**Exercise requirements**
Look through the listing below and write out exactly the lines from the line with "some (.imax w)" to the line with "some (.brev w)", both included, and no others.

**Materials provided**
++++++
/-- The opcode map of R83, with the form of an opcode that has two (R86, R117, R167, R304, R349). -/
def Instr.ofOpcode (opc : Nat) (w : Fields) : Option Instr :=
  match opc with
  | 0x000 => some (.iadd w)
  | 0x001 => some (.isub w)
  | 0x002 => some (.imul w)
  | 0x003 => some (.imulh w)
  | 0x004 => some (.imad w)
  | 0x005 => some (.iabs w)
  | 0x006 => some (.imin w)
  | 0x007 => some (.imax w)
  | 0x008 => some (.idiv w)
  | 0x009 => some (.irem w)
  | 0x00A => some (.and w)
  | 0x00B => some (.or w)
  | 0x00C => some (.xor w)
  | 0x00D => some (.andn w)
  | 0x00E => some (.shl w)
  | 0x00F => some (.shr w)
  | 0x010 => some (.sar w)
  | 0x011 => some (.rotl w)
  | 0x012 => some (.bfx w)
  | 0x013 => some (.bfi w)
  | 0x014 => some (.bsel w)
  | 0x015 => some (.popc w)
  | 0x016 => some (.clz w)
  | 0x017 => some (.ctz w)
  | 0x018 => some (.brev w)
  | 0x019 => some (.iaddc w)
  | 0x01A => some (.iaddx w)
  | 0x01B => some (.icmp w)
  | 0x01C => some (.sel w)
  | 0x01D => some (.mov w)
  | 0x01E => some (.ldi w)
  | 0x01F => some (.ldih w)
  | 0x080 => some (.fadd w)
  | 0x081 => some (.fsub w)
  | 0x082 => some (.fmul w)
  | 0x083 => some (.ffma w)
  | 0x084 => some (.fmin w)
  | 0x085 => some (.fmax w)
  | 0x086 => some (.frcp w)
  | 0x087 => some (.frsq w)
  | 0x088 => some (.fsqrt w)
  | 0x089 => some (.fdiv w)
  | 0x08A => some (.fexp2 w)
  | 0x08B => some (.flog2 w)
  | 0x08C => some (.fsin w)
  | 0x08D => some (.fcos w)
  | 0x08E => some (.fscale w)
  | 0x08F => some (.fgetexp w)
  | 0x090 => some (.fgetman w)
  | 0x091 => some (.frint w)
  | 0x092 => some (.fcmp w)
  | 0x093 => some (.fclass w)
  | 0x094 => some (.fdot2 w)
  | 0x100 => some (.cvt w)
  | 0x101 => some (.cvtpk w)
  | 0x102 => some (.cvtx w)
  | 0x103 => some (.nqdec w)
  | 0x104 => some (.nqenc w)
  | 0x105 => some (if w.a = {} then .setfmtImm w else .setfmt w)
  | 0x106 => some (.getfmt w)
  | 0x107 => some (.getflg w)
  | 0x108 => some (.clrflg w)
  | 0x140 => some (.kand w)
  | 0x141 => some (.kor w)
  | 0x142 => some (.kxor w)
  | 0x143 => some (.kandn w)
  | 0x144 => some (.knot w)
  | 0x145 => some (.kmov w)
  | 0x146 => some (.kpop w)
  | 0x147 => some (.kffs w)
  | 0x148 => some (.vote w)
  | 0x180 => some (.shfl w)
  | 0x181 => some (.shflu w)
  | 0x182 => some (.iscan w)
  | 0x183 => some (.fscan w)
  | 0x184 => some (.ired w)
  | 0x185 => some (.fred w)
  | 0x186 => some (.matchLanes w)
  | 0x187 => some (.compact w)
  | 0x188 => some (.expand w)
  | 0x1C0 => some (.bra w)
  | 0x1C1 => some (.brx w)
  | 0x1C2 => some (.call w)
  | 0x1C3 => some (.callx w)
  | 0x1C4 => some (.ret w)
  | 0x1C5 => some (.mark w)
  | 0x1C6 => some (.join w)
  | 0x1C7 => some (.exit w)
  | 0x1C8 => some (.nop w)
  | 0x1C9 => some (if w.mod = 0 then .yield w else .yieldPause w)
  | 0x200 => some (if w.modBit 3 then .ldLiteral w else .ld w)
  | 0x201 => some (.st w)
  | 0x202 => some (.atom w)
  | 0x203 => some (.narrow w)
  | 0x204 => some (.widen w)
  | 0x205 => some (.linclr w)
  | 0x240 => some (.pmake w)
  | 0x241 => some (.pset w)
  | 0x242 => some (.padd w)
  | 0x243 => some (.psub w)
  | 0x244 => some (.pget w)
  | 0x245 => some (.pchk w)
  | 0x246 => some (.pmov w)
  | 0x280 => some (.mma w)
  | 0x281 => some (.roster w)
  | 0x282 => some (.acalloc w)
  | 0x283 => some (.acfree w)
  | 0x284 => some (.aczero w)
  | 0x285 => some (.acrd w)
  | 0x286 => some (.acwr w)
  | 0x287 => some (.sealm w)
  | 0x2C0 => some (.waitp w)
  | 0x2C1 => some (.waitm w)
  | 0x2C2 => some (.waitc w)
  | 0x2C3 => some (.waith w)
  | 0x2C4 => some (.sealc w)
  | 0x2C5 => some (.arm w)
  | 0x2C6 => some (.barInit w)
  | 0x2C7 => some (if w.modBit 4 then .barArriveRemote w else .barArrive w)
  | 0x2C8 => some (.barExpect w)
  | 0x2C9 => some (.barWait w)
  | 0x2CA => some (.barTry w)
  | 0x300 => some (.rdid w)
  | 0x301 => some (.rdclk w)
  | 0x302 => some (.vgrow w)
  | 0x303 => some (.vshrink w)
  | 0x304 => some (.gridgrow w)
  | 0x305 => some (.xset w)
  | 0x306 => some (.xadd w)
  | 0x307 => some (.xget w)
  | 0x308 => some (.myname w)
  | 0x309 => some (.nameinfo w)
  | 0x30A => some (.pollpre w)
  | 0x30B => some (.region w)
  | 0x340 => some (.trap w)
  | 0x341 => some (.brkpt w)
  | 0x342 => some (.hret w)
  | 0x343 => some (.hretr w)
  | 0x344 => some (if w.modBit 5 then .rdsrMgmt w else .rdsr w)
  | 0x345 => some (if w.modBit 5 then .wrsrMgmt w else .wrsr w)
  | 0x346 => some (.tlbinv w)
  | 0x347 => some (.mbxs w)
  | 0x348 => some (.mbxr w)
  | 0x349 => some (.ifread w)
  | 0x34A => some (.halt w)
  | _ => none

/-- The opcode of a program instruction (R83); none for a device operation or event, which has no word. -/
def Instr.opcode : Instr → Option (BitVec 10)
  | .iadd _ => some 0x000
  | .isub _ => some 0x001
  | .imul _ => some 0x002
  | .imulh _ => some 0x003
  | .imad _ => some 0x004
  | .iabs _ => some 0x005
  | .imin _ => some 0x006
  | .imax _ => some 0x007
  | .idiv _ => some 0x008
  | .irem _ => some 0x009
  | .and _ => some 0x00A
  | .or _ => some 0x00B
  | .xor _ => some 0x00C
  | .andn _ => some 0x00D
  | .shl _ => some 0x00E
  | .shr _ => some 0x00F
  | .sar _ => some 0x010
  | .rotl _ => some 0x011
  | .bfx _ => some 0x012
  | .bfi _ => some 0x013
  | .bsel _ => some 0x014
  | .popc _ => some 0x015
  | .clz _ => some 0x016
  | .ctz _ => some 0x017
  | .brev _ => some 0x018
  | .iaddc _ => some 0x019
  | .iaddx _ => some 0x01A
  | .icmp _ => some 0x01B
  | .sel _ => some 0x01C
  | .mov _ => some 0x01D
  | .ldi _ => some 0x01E
  | .ldih _ => some 0x01F
  | .fadd _ => some 0x080
  | .fsub _ => some 0x081
  | .fmul _ => some 0x082
  | .ffma _ => some 0x083
  | .fmin _ => some 0x084
  | .fmax _ => some 0x085
  | .frcp _ => some 0x086
  | .frsq _ => some 0x087
  | .fsqrt _ => some 0x088
  | .fdiv _ => some 0x089
  | .fexp2 _ => some 0x08A
  | .flog2 _ => some 0x08B
  | .fsin _ => some 0x08C
  | .fcos _ => some 0x08D
  | .fscale _ => some 0x08E
  | .fgetexp _ => some 0x08F
  | .fgetman _ => some 0x090
  | .frint _ => some 0x091
  | .fcmp _ => some 0x092
  | .fclass _ => some 0x093
  | .fdot2 _ => some 0x094
  | .cvt _ => some 0x100
  | .cvtpk _ => some 0x101
  | .cvtx _ => some 0x102
  | .nqdec _ => some 0x103
  | .nqenc _ => some 0x104
  | .setfmt _ | .setfmtImm _ => some 0x105
  | .getfmt _ => some 0x106
  | .getflg _ => some 0x107
  | .clrflg _ => some 0x108
  | .kand _ => some 0x140
  | .kor _ => some 0x141
  | .kxor _ => some 0x142
  | .kandn _ => some 0x143
  | .knot _ => some 0x144
  | .kmov _ => some 0x145
  | .kpop _ => some 0x146
  | .kffs _ => some 0x147
  | .vote _ => some 0x148
  | .shfl _ => some 0x180
  | .shflu _ => some 0x181
  | .iscan _ => some 0x182
  | .fscan _ => some 0x183
  | .ired _ => some 0x184
  | .fred _ => some 0x185
  | .matchLanes _ => some 0x186
  | .compact _ => some 0x187
  | .expand _ => some 0x188
  | .bra _ => some 0x1C0
  | .brx _ => some 0x1C1
  | .call _ => some 0x1C2
  | .callx _ => some 0x1C3
  | .ret _ => some 0x1C4
  | .mark _ => some 0x1C5
  | .join _ => some 0x1C6
  | .exit _ => some 0x1C7
  | .nop _ => some 0x1C8
  | .yield _ | .yieldPause _ => some 0x1C9
  | .ld _ | .ldLiteral _ => some 0x200
  | .st _ => some 0x201
  | .atom _ => some 0x202
  | .narrow _ => some 0x203
  | .widen _ => some 0x204
  | .linclr _ => some 0x205
  | .pmake _ => some 0x240
  | .pset _ => some 0x241
  | .padd _ => some 0x242
  | .psub _ => some 0x243
  | .pget _ => some 0x244
  | .pchk _ => some 0x245
  | .pmov _ => some 0x246
  | .mma _ => some 0x280
  | .roster _ => some 0x281
  | .acalloc _ => some 0x282
  | .acfree _ => some 0x283
  | .aczero _ => some 0x284
  | .acrd _ => some 0x285
  | .acwr _ => some 0x286
  | .sealm _ => some 0x287
  | .waitp _ => some 0x2C0
  | .waitm _ => some 0x2C1
  | .waitc _ => some 0x2C2
  | .waith _ => some 0x2C3
  | .sealc _ => some 0x2C4
  | .arm _ => some 0x2C5
  | .barInit _ => some 0x2C6
  | .barArrive _ | .barArriveRemote _ => some 0x2C7
  | .barExpect _ => some 0x2C8
  | .barWait _ => some 0x2C9
  | .barTry _ => some 0x2CA
  | .rdid _ => some 0x300
  | .rdclk _ => some 0x301
  | .vgrow _ => some 0x302
  | .vshrink _ => some 0x303
  | .gridgrow _ => some 0x304
  | .xset _ => some 0x305
  | .xadd _ => some 0x306
  | .xget _ => some 0x307
  | .myname _ => some 0x308
  | .nameinfo _ => some 0x309
  | .pollpre _ => some 0x30A
  | .region _ => some 0x30B
  | .trap _ => some 0x340
  | .brkpt _ => some 0x341
  | .hret _ => some 0x342
  | .hretr _ => some 0x343
  | .rdsr _ | .rdsrMgmt _ => some 0x344
  | .wrsr _ | .wrsrMgmt _ => some 0x345
  | .tlbinv _ => some 0x346
  | .mbxs _ => some 0x347
  | .mbxr _ => some 0x348
  | .ifread _ => some 0x349
  | .halt _ => some 0x34A
  | .runGrant _ _ => none
  | .runFetch _ => none
  | .loadDataLands _ _ _ => none
  | .inFlightCompletion _ _ _ => none
  | .atomicPerform _ _ _ => none
  | .syncAccessPerform _ _ _ => none
  | .translationWalk _ _ _ => none
  | .drain _ _ => none
  | .drainack _ _ => none
  | .gets _ _ => none
  | .getm _ _ => none
  | .putm _ _ => none
  | .puto _ _ => none
  | .pute _ _ => none
  | .fwdgets _ _ => none
  | .fwdgetm _ _ => none
  | .inv _ _ => none
  | .cnt _ _ => none
  | .backinv _ _ => none
  | .data _ _ => none
  | .datae _ _ => none
  | .invack _ _ => none
  | .putack _ _ => none
  | .backack _ _ => none
  | .retireNotice _ => none
  | .suppressionRetry _ _ => none
  | .sliceRetire _ _ => none
  | .retirementRetry _ _ => none
  | .correctableError _ => none
  | .uncorrectableError _ => none
  | .patrolScrub _ => none
  | .meshFlitError _ => none
  | .congestionCounterReload _ _ _ => none
  | .vgrowGrant _ _ => none
  | .acallocGrant _ => none
  | .pauseExpiry _ => none
  | .workQueueWrite _ _ _ => none
  | .recordAccept _ => none
  | .dispatch => none
  | .heldCandidateReserve => none
  | .preemptionDeadline _ => none
  | .save _ => none
  | .saveFinished _ => none
  | .resourceDeadlockSave _ => none
  | .gridgrowResult _ => none
  | .slotRelease _ => none
  | .teamEnd _ _ => none
  | .gridCompletion _ => none
  | .eventGrant => none
  | .clusterKill _ _ _ => none
  | .shadowMismatch _ _ => none
  | .matrixOperation _ _ => none
  | .barrierArrivalApply _ _ => none
  | .barrierRemoteArrival _ _ => none
  | .copyStart _ _ => none
  | .copyChunk _ _ => none
  | .gatherStart _ _ => none
  | .gatherBag _ _ => none
  | .collectiveStart _ _ => none
  | .reductionContribution _ => none
  | .reductionTotal _ _ _ _ => none
  | .reductionAbort _ _ => none
  | .apertureRegisterWrite _ _ => none
  | .flitResend _ _ => none
  | .portStatusWrite _ _ => none
  | .peerRequest _ => none
  | .parkRewalk _ => none
  | .keepWaitingNotice _ _ => none
  | .remoteFaultTimeout _ _ => none
  | .cancel _ => none
  | .lostHomeTimeout _ => none
  | .lostHomeTableWrite _ _ => none
  | .multicastStore _ _ _ => none
  | .multicastAck _ _ => none
  | .regsWordDelivery _ => none
  | .regsAck _ _ _ => none
  | .migrate _ => none
  | .admitName _ => none
  | .hostMemrd _ _ => none
  | .hostMemwr _ _ => none
  | .hostSnoop _ _ => none
  | .biasFlipToHost _ => none
  | .biasFlipToDevice _ => none
  | .pageflush _ => none
  | .flushack _ => none
  | .bisnpinv _ => none
  | .bisnpdata _ => none
  | .birspi _ => none
  | .faultReplyResume _ _ => none
  | .faultReplyRefuse _ _ => none
  | .monitorSuspend _ => none
  | .monitorResume _ => none
  | .readImage _ => none
  | .writeImage _ => none
  | .readMemory _ => none
  | .writeMemory _ => none
  | .contextSave _ _ => none
  | .contextResume _ _ => none
  | .contextKill _ _ => none
  | .chipWindowWrite _ _ _ => none
  | .dispatchControlWrite _ => none
  | .fabricBaseWrite _ _ => none
  | .powerWrite _ => none
  | .powerPeriod _ => none
  | .attestation _ => none
  | .reset _ => none
  | .powerOn => none
  | .managementRegisterWrite _ _ => none
  | .linkTrained _ => none
  | .hostMailboxWrite _ _ _ => none
  | .relaunchOrder _ _ => none

/-- What decoding a word gives: an instruction, or the operand position of a bad encoding of subcode 0 (R82). -/
inductive Decoded where
  | instr (i : Instr)
  | bad (position : Nat)
  deriving DecidableEq, Repr

/-- Decode a word (R82): the rows of the table that depend on the word alone, in the table's order. -/
def decodeWord (x : CodeWord) : Decoded :=
  match Instr.ofOpcode (opcodeOf x).toNat (Fields.unpack x) with
  | none => .bad 0xFF
  | some i =>
    if x.extractLsb' 124 4 ≠ 0 then .bad 0xFF
    else
      match i.form with
      | none => .bad 0xFF
      | some f =>
        match f.badPosition (Fields.unpack x) with
        | some p => .bad p
        | none => .instr i

/-- The instruction of a word, or none. -/
def decode (x : CodeWord) : Option Instr :=
  match decodeWord x with
  | .instr i => some i
  | .bad _ => none

/-- The word of a program instruction (R61, R67, R83). -/
def encode (i : Instr) : Option CodeWord :=
  match i.opcode, i.fields with
  | some opc, some w => some (w.pack opc)
  | _, _ => none

/-- A little-endian number from bytes (R8). -/
def leNat : List Byte → Nat
  | [] => 0
  | b :: bs => b.toNat + 256 * leNat bs

/-- The `n` little-endian bytes of a number (R8). -/
def leBytes : Nat → Nat → List Byte
  | 0, _ => []
  | n + 1, x => BitVec.ofNat 8 x :: leBytes n (x / 256)

/-- Decode the instruction at the head of a byte list, with the bytes that follow it (R61: sixteen bytes). -/
def decodeBytes (bs : List Byte) : Option (Instr × List Byte) :=
  if bs.length < 16 then none
  else match decode (BitVec.ofNat 128 (leNat (bs.take 16))) with
    | some i => some (i, bs.drop 16)
    | none => none

/-- The host's numbering of a table row's bits: bit 0 is the lowest bit of the word. -/
def decodeTableWord (nbits w : Nat) : Option Instr :=
  match decodeBytes (leBytes 16 (w % 2 ^ nbits)) with
  | some (i, _) => some i
  | none => none

/-- The number of pool units after a unit that is a pool header at place `h` of its block (R84). -/
def poolLength (h : Nat) (x : CodeWord) : Option Nat :=
  let len := (x.extractLsb' 10 3).toNat
  if x.extractLsb' 0 10 = 0x3FF ∧ x.extractLsb' 13 115 = 0 ∧ 1 ≤ len ∧ h + len ≤ 7 then some len else none

/-- Which units of a block, from unit `h` on, are pool units; `cover` units are covered by an earlier header (R84, R85). -/
def poolScan : Nat → Nat → List CodeWord → List Bool
  | _, _, [] => []
  | h, 0, x :: xs =>
    match poolLength h x with
    | some len => true :: poolScan (h + 1) len xs
    | none => false :: poolScan (h + 1) 0 xs
  | h, n + 1, _ :: xs => true :: poolScan (h + 1) n xs

/-- Unit `u` of a 128-byte block of eight words is a pool unit (R85). -/
def isPoolUnit (block : List CodeWord) (u : Nat) : Bool := (poolScan 0 0 block).getD u false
++++++
**Solution to this task**
  | 0x007 => some (.imax w)
  | 0x008 => some (.idiv w)
  | 0x009 => some (.irem w)
  | 0x00A => some (.and w)
  | 0x00B => some (.or w)
  | 0x00C => some (.xor w)
  | 0x00D => some (.andn w)
  | 0x00E => some (.shl w)
  | 0x00F => some (.shr w)
  | 0x010 => some (.sar w)
  | 0x011 => some (.rotl w)
  | 0x012 => some (.bfx w)
  | 0x013 => some (.bfi w)
  | 0x014 => some (.bsel w)
  | 0x015 => some (.popc w)
  | 0x016 => some (.clz w)
  | 0x017 => some (.ctz w)
  | 0x018 => some (.brev w)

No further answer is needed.